Prompt Engineering Notes

In order to optimize performance for Duo Features on a smaller OS model, we will need to investigate prompting for our curated OS models.

Current base prompting simple = {question}

Current base Claude 2 format

Provider	Model	Description	Link
Mistral	Mistral 7B	system prompts to add guardrails to Mistral	https://docs.mistral.ai/platform/guardrailing/
Mistral		getting started with prompting	https://docs.mistral.ai/guides/prompting-capabilities/
Mistral		RAG	https://docs.mistral.ai/guides/basic-RAG/

This document is intended to capture combined notes on prompt engineering and how to best implement prompt engineering for model customization.

Immediate Possible Approaches

1. enable few-shot prompting
   1. provide input areas for a user to describe their examples
   2. provide input areas for the examples
   3. auto-format the examples and insert into prompt using <example></example> to wrap them
   4. suggest 3-5 examples for each type
2. enable other XML tags
3. enable function calling
   1. allow Claude to  interact with external client-side tools and functions 
   2. process

      1. user defined a function by providing Claude with a description of the function wrapped in XML tags. 
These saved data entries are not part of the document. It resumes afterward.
-- ==== Sys2Proof/Laws/Delivery.lean ====
section
/-! SUPPORT. What each operation of the Delivery Controller and the Rate Governor can do, said once: the fields it
leaves alone are written into the equation, and the rest is described. -/

namespace Sys2Proof.Machine

/-- A state with another delivery state, governor, controller and no-flow detector: all that the moves of chapter 04
and 03 can change. -/
def State.redirect (s : State) (d : DeliveryState) (g : Governor) (c : Controller) (nf : NoFlow) : State :=
  { s with ret.delivery := d, governor := g, controller := c, meter.noFlow := nf }

/-- Controllers that differ in the stop cause, the timers and the command alone. -/
def Controller.sameSwitches (c c' : Controller) : Prop :=
  c'.openLimit = c.openLimit ∧ c'.closedLimit = c.closedLimit

theorem evalNoFlow_spec (s : State) : ∃ nf, evalNoFlow s = { s with meter.noFlow := nf } := by
  unfold evalNoFlow
  split
  · split
    · exact ⟨_, rfl⟩
    · exact ⟨s.meter.noFlow, rfl⟩
  · exact ⟨_, rfl⟩

/-- Outside PUMPING the no-flow detector is QUIET after an evaluation (R136). -/
theorem evalNoFlow_quiet (s : State) (h : s.ret.delivery ≠ .pumping) :
    evalNoFlow s = { s with meter.noFlow := .quiet } := by
  simp [evalNoFlow, noFlowCondition, h]

theorem evalOverspeed_spec (s : State) : ∃ ov, evalOverspeed s = { s with meter.overspeed := ov } := by
  unfold evalOverspeed
  split
  · split
    · exact ⟨_, rfl⟩
    · exact ⟨s.meter.overspeed, rfl⟩
    · exact ⟨s.meter.overspeed, rfl⟩
  · exact ⟨_, rfl⟩

theorem setCommand_spec (c : ValveCommand) (s : State) :
    ∃ st, setCommand c s = { s with controller := { s.controller with command := c, stroke := st } } := by
  unfold setCommand
  split
  · rename_i h; subst h; exact ⟨s.controller.stroke, rfl⟩
  · exact ⟨_, rfl⟩

/-- A change to a state other than PUMPING: demand 0, ramp timer stopped, no-flow detector QUIET (R72, R73, R136). -/
theorem setDelivery_spec (d : DeliveryState) (s : State) (h : d ≠ .pumping) :
    setDelivery d s = s.redirect d { s.governor with demand := 0, ramp := none } s.controller .quiet := by
  simp [setDelivery, evalNoFlow, noFlowCondition, h, State.redirect]

/-- Entry to SETTLING (R98). -/
theorem enterSettling_spec (s : State) :
    enterSettling s = s.redirect .settling { s.governor with demand := 0, ramp := none }
      { s.controller with settle := some (ticksOf s.ret.settings.settle) } .quiet := by
  simp [enterSettling, setDelivery_spec, State.redirect]

/-- A state redirected to what it holds is the state. -/
theorem State.redirect_self (s : State) :
    s.redirect s.ret.delivery s.governor s.controller s.meter.noFlow = s := rfl

/-- Entry to CLOSING ends in CLOSING or SETTLING, with the command CLOSED and the demand 0 (R97, R72). -/
theorem enterClosing_spec (s : State) : ∃ d c,
    enterClosing s = s.redirect d { s.governor with demand := 0, ramp := none } c .quiet ∧
      (d = .closing ∨ d = .settling) ∧ c.command = .closed ∧ c.rundown = none ∧
      c.armedFrom = s.controller.armedFrom ∧ c.stopCause = s.controller.stopCause ∧
      c.confirm = s.controller.confirm ∧ s.controller.sameSwitches c := by
  have hd : setDelivery .closing s =
      s.redirect .closing { s.governor with demand := 0, ramp := none } s.controller .quiet :=
    setDelivery_spec _ _ (by decide)
  obtain ⟨st, hst⟩ := setCommand_spec .closed { setDelivery .closing s with controller.rundown := none }
  have hc : enterClosing s =
      if (setCommand .closed { setDelivery .closing s with controller.rundown := none }).valve = .closed then
        enterSettling (setCommand .closed { setDelivery .closing s with controller.rundown := none })
      else setCommand .closed { setDelivery .closing s with controller.rundown := none } := rfl
  rw [hc]
  generalize setCommand .closed { setDelivery .closing s with controller.rundown := none } = x at hst
  rw [hd] at hst
  subst hst
  split
  · rw [enterSettling_spec]
    exact ⟨.settling, _, rfl, .inr rfl, rfl, rfl, rfl, rfl, rfl, rfl, rfl⟩
  · exact ⟨.closing, _, rfl, .inl rfl, rfl, rfl, rfl, rfl, rfl, rfl, rfl⟩

/-- Entry to RUNDOWN ends in RUNDOWN with the command as it was, or, with RUNDOWN 0, in CLOSING or SETTLING with the
command CLOSED (R94, R96). -/
theorem enterRundown_spec (s : State) : ∃ d c,
    enterRundown s = s.redirect d { s.governor with demand := 0, ramp := none } c .quiet ∧
      (d = .rundown ∧ c.command = s.controller.command ∨ (d = .closing ∨ d = .settling) ∧ c.command = .closed) ∧
      c.armedFrom = s.controller.armedFrom ∧ c.stopCause = s.controller.stopCause ∧
      c.confirm = s.controller.confirm ∧ s.controller.sameSwitches c := by
  have hd : setDelivery .rundown s =
      s.redirect .rundown { s.governor with demand := 0, ramp := none } s.controller .quiet :=
    setDelivery_spec _ _ (by decide)
  unfold enterRundown
  split
  · obtain ⟨d, c, h, hd', hc, -, ha, hs, hf, hw⟩ := enterClosing_spec
      { setDelivery .rundown s with controller.rundown := some (ticksOf s.ret.settings.rundown) }
    rw [hd] at h ha hs hf hw
    refine ⟨d, c, ?_, .inr ⟨hd', hc⟩, ha, hs, hf, hw⟩
    rw [hd]
    exact h
  · rw [hd]
    exact ⟨.rundown, _, rfl, .inl ⟨rfl, rfl⟩, rfl, rfl, rfl, rfl, rfl⟩

/-- The end decision leaves PUMPING for RUNDOWN, CLOSING or SETTLING (R68, R94). -/
theorem endDecision_spec (s : State) : ∃ d c,
    endDecision s = s.redirect d { s.governor with demand := 0, ramp := none } c .quiet ∧
      (d = .rundown ∧ c.command = s.controller.command ∨ (d = .closing ∨ d = .settling) ∧ c.command = .closed) ∧
      c.armedFrom = s.controller.armedFrom ∧ c.confirm = s.controller.confirm ∧ s.controller.sameSwitches c := by
  obtain ⟨d, c, h, hd, ha, -, hf, hw⟩ := enterRundown_spec
    { s with controller.stopCause := s.ret.active.map (endCauseNow s) }
  exact ⟨d, c, h, hd, ha, hf, hw⟩

/-- Outside PUMPING the Governor's comparison does nothing (R68). -/
theorem governorAct_idle (s : State) (h : s.ret.delivery ≠ .pumping) : governorAct s = s := by
  simp [governorAct, h]

/-- In PUMPING the comparison ends the step when P is below Rmin, and otherwise leaves a demand that P does not fall
below (R68, R74). -/
theorem governorAct_pumping (s : State) (h : s.ret.delivery = .pumping) :
    (s.governor.permitted < s.ret.settings.rmin ∧ governorAct s = endDecision s) ∨
      (s.ret.settings.rmin ≤ s.governor.permitted ∧ ∃ nf,
        governorAct s =
          s.redirect .pumping { s.governor with demand := min s.governor.demand s.governor.permitted } s.controller nf) := by
  unfold governorAct
  rw [if_pos h]
  split
  · exact .inl ⟨‹_›, rfl⟩
  · refine .inr ⟨by omega, ?_⟩
    rw [← h]
    split
    · obtain ⟨nf, hnf⟩ := evalNoFlow_spec { s with governor.demand := s.governor.permitted }
      refine ⟨nf, ?_⟩
      rw [hnf, Nat.min_eq_right (by omega)]
      rfl
    · refine ⟨s.meter.noFlow, ?_⟩
      rw [Nat.min_eq_left (by omega)]
      rfl

/-- Outside PUMPING a recomputation changes P and the limiting term alone (R67). -/
theorem recompute_idle (s : State) (h : s.ret.delivery ≠ .pumping) : recompute s = s.rated := by
  simp [recompute, governorAct, h, State.rated]

/-- Anywhere, a recomputation changes the delivery state, the governor, the controller and the no-flow detector
alone, and sets P and the limiting term to what the terms give (R67). -/
theorem recompute_spec (s : State) : ∃ d g c nf, recompute s = s.redirect d g c nf ∧
    g.permitted = permittedRate s ∧ g.term = limitingTerm s ∧ g.noRise = s.governor.noRise ∧
    c.armedFrom = s.controller.armedFrom ∧ c.confirm = s.controller.confirm ∧ s.controller.sameSwitches c ∧
    (s.ret.delivery ≠ .pumping → d = s.ret.delivery ∧ c = s.controller ∧ g.demand = s.governor.demand ∧
      g.ramp = s.governor.ramp ∧ nf = s.meter.noFlow) ∧
    (s.ret.delivery = .pumping →
      (d = .pumping ∧ s.ret.settings.rmin ≤ g.permitted ∧ g.demand = min s.governor.demand g.permitted ∧
        g.ramp = s.governor.ramp ∧ c = s.controller) ∨
      (g.permitted < s.ret.settings.rmin ∧ g.demand = 0 ∧ g.ramp = none ∧
        (d = .rundown ∧ c.command = s.controller.command ∨ (d = .closing ∨ d = .settling) ∧ c.command = .closed))) := by
  by_cases h : s.ret.delivery = .pumping
  · rcases governorAct_pumping s.rated h with ⟨hlt, he⟩ | ⟨hle, nf, he⟩
    · obtain ⟨d, c, hd, hc, ha, hf, hw⟩ := endDecision_spec s.rated
      exact ⟨d, { s.rated.governor with demand := 0, ramp := none }, c, .quiet, he.trans hd, rfl, rfl, rfl, ha, hf, hw,
        fun hn => absurd h hn, fun _ => .inr ⟨hlt, rfl, rfl, hc⟩⟩
    · exact ⟨.pumping, { s.rated.governor with demand := min s.governor.demand (permittedRate s) }, s.controller, nf,
        he, rfl, rfl, rfl, rfl, rfl, ⟨rfl, rfl⟩, fun hn => absurd h hn, fun _ => .inl ⟨rfl, hle, rfl, rfl, rfl⟩⟩
  · rw [recompute_idle s h]
    exact ⟨s.ret.delivery, s.rated.governor, s.controller, s.meter.noFlow, rfl, rfl, rfl, rfl, rfl, rfl, ⟨rfl, rfl⟩,
      fun _ => ⟨rfl, rfl, rfl, rfl, rfl⟩, fun hp => absurd hp h⟩

/-- Entry to PUMPING: the demand is Rmin while P supports it, else the step passes on (R71, R92). -/
theorem enterPumping_spec (s : State) : ∃ d g c nf, enterPumping s = s.redirect d g c nf ∧
    g.permitted = s.governor.permitted ∧ g.term = s.governor.term ∧ g.noRise = s.governor.noRise ∧
    c.armedFrom = s.controller.armedFrom ∧ c.confirm = s.controller.confirm ∧ s.controller.sameSwitches c ∧
    ((d = .pumping ∧ s.ret.settings.rmin ≤ g.permitted ∧ g.demand = s.ret.settings.rmin ∧
        g.ramp = some Config.ticksPerSecond ∧ c.command = s.controller.command) ∨
      (g.permitted < s.ret.settings.rmin ∧ g.demand = 0 ∧ g.ramp = none ∧
        (d = .rundown ∧ c.command = s.controller.command ∨ (d = .closing ∨ d = .settling) ∧ c.command = .closed))) := by
  obtain ⟨nf0, h0⟩ := evalNoFlow_spec { s with
    ret.delivery := .pumping, controller.stroke := none, governor.demand := s.ret.settings.rmin,
    governor.ramp := some Config.ticksPerSecond }
  have hu : enterPumping s = governorAct { s with
      ret.delivery := .pumping, controller.stroke := none, governor.demand := s.ret.settings.rmin,
      governor.ramp := some Config.ticksPerSecond, meter.noFlow := nf0 } := congrArg governorAct h0
  rw [hu]
  rcases governorAct_pumping { s with
      ret.delivery := .pumping, controller.stroke := none, governor.demand := s.ret.settings.rmin,
      governor.ramp := some Config.ticksPerSecond, meter.noFlow := nf0 } rfl with ⟨hlt, he⟩ | ⟨hle, nf, he⟩
  · obtain ⟨d, c, hd, hc, ha, hf, hw⟩ := endDecision_spec
      { s with
        ret.delivery := .pumping, controller.stroke := none, governor.demand := s.ret.settings.rmin,
        governor.ramp := some Config.ticksPerSecond, meter.noFlow := nf0 }
    exact ⟨d, { s.governor with demand := 0, ramp := none }, c, .quiet, he.trans hd, rfl, rfl, rfl, ha, hf, hw,
      .inr ⟨hlt, rfl, rfl, hc⟩⟩
  · exact ⟨.pumping, { s.governor with
        demand := min s.ret.settings.rmin s.governor.permitted, ramp := some Config.ticksPerSecond },
      { s.controller with stroke := none }, nf, he, rfl, rfl, rfl, rfl, rfl, ⟨rfl, rfl⟩,
      .inl ⟨rfl, hle, Nat.min_eq_left hle, rfl, rfl⟩⟩

/-! ### The end of an arming (R21, R88) -/

/-- The state once an arming has ended, before delivery moves: the confirm timer stopped and the number lapsed. -/
def State.disarmed (s : State) (r : Step) : State :=
  { s with
    controller.confirm := none, controller.armedFrom := none, ret.lapsed := insertNumber r.number s.ret.lapsed }

/-- Armed from IDLE: the step returns to the head of AGREED, and P is 0 with no limiting term (R21, R65). -/
theorem endArming_idle (how : ArmingEnd) (e : Event) (r : Step) (ha : e.s.ret.active = some r)
    (hf : e.s.controller.armedFrom = some .idle) :
    (endArming how e).s =
      ({ e.s.disarmed r with ret.active := none, ret.agreed := r :: e.s.ret.agreed }.redirect .idle
        { permitted := 0, term := .none, demand := 0, noRise := e.s.governor.noRise, ramp := none }
        (e.s.disarmed r).controller .quiet) := by
  unfold endArming
  rw [ha]
  dsimp only
  rw [if_pos hf]
  dsimp only
  rw [setDelivery_spec _ _ (by decide), recompute_idle _ (by simp [State.redirect])]
  rfl

/-- Armed from HELD: the step stays in the slot, in HELD (R21). -/
theorem endArming_held (how : ArmingEnd) (e : Event) (r : Step) (ha : e.s.ret.active = some r)
    (hf : e.s.controller.armedFrom ≠ some .idle) :
    (endArming how e).s =
      (e.s.disarmed r).redirect .held { e.s.governor with demand := 0, ramp := none } (e.s.disarmed r).controller
        .quiet := by
  unfold endArming
  rw [ha]
  dsimp only
  rw [if_neg hf]
  dsimp only
  rw [setDelivery_spec _ _ (by decide)]
  rfl

/-- With no step in the slot, which no run reaches, delivery becomes IDLE. -/
theorem endArming_none (how : ArmingEnd) (e : Event) (ha : e.s.ret.active = none) :
    (endArming how e).s =
      e.s.redirect .idle { e.s.governor with demand := 0, ramp := none }
        { e.s.controller with confirm := none, armedFrom := none } .quiet := by
  unfold endArming
  rw [ha]
  show setDelivery .idle _ = _
  rw [setDelivery_spec _ _ (by decide)]
  rfl

/-! ### The end of a step (R22, R23) -/

/-- A step that completes or is abandoned goes to the tail of DONE; delivery is IDLE and P is 0 (R18, R23, R65). -/
theorem finishStep_spec (cause : EndCause) (r : Step) (e : Event) :
    (finishStep cause r e).s =
      { e.s with
        ret.active := none,
        ret.done := e.s.ret.done ++ [{ r with endCause := some cause, endTime := some e.s.ret.transfer.clock }],
        ret.totals := countFinished e.s.ret.totals r.grade }.redirect .idle
        { permitted := 0, term := .none, demand := 0, noRise := e.s.governor.noRise, ramp := none } e.s.controller
        .quiet := by
  unfold finishStep
  dsimp only
  rw [setDelivery_spec _ _ (by decide), recompute_idle _ (by simp [State.redirect])]
  rfl

/-- A step that enters HELD (R22). -/
theorem holdStep_spec (last : LastStop) (r : Step) (s : State) :
    holdStep last r s =
      { s with
        ret.active := some { r with holdCount := bump8 r.holdCount, lastStop := some last } }.redirect .held
        { s.governor with demand := 0, ramp := none } s.controller .quiet := by
  unfold holdStep
  rw [setDelivery_spec _ _ (by decide)]

end Sys2Proof.Machine
end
         The description should include:

         • The function name
         • A plaintext explanation of what the function does
         • The expected parameters, their types, and descriptions
         • The return values and types
         • Any exceptions that can be raised

      2. The function definitions and user question are both passed to Claude in a single prompt Claude not only needs the tools & their descriptions in order to successfully decide whether to use the tools, but likely also accompanying examples of situations in which such tools ought to be used, depending on the complexity of the use case and tools.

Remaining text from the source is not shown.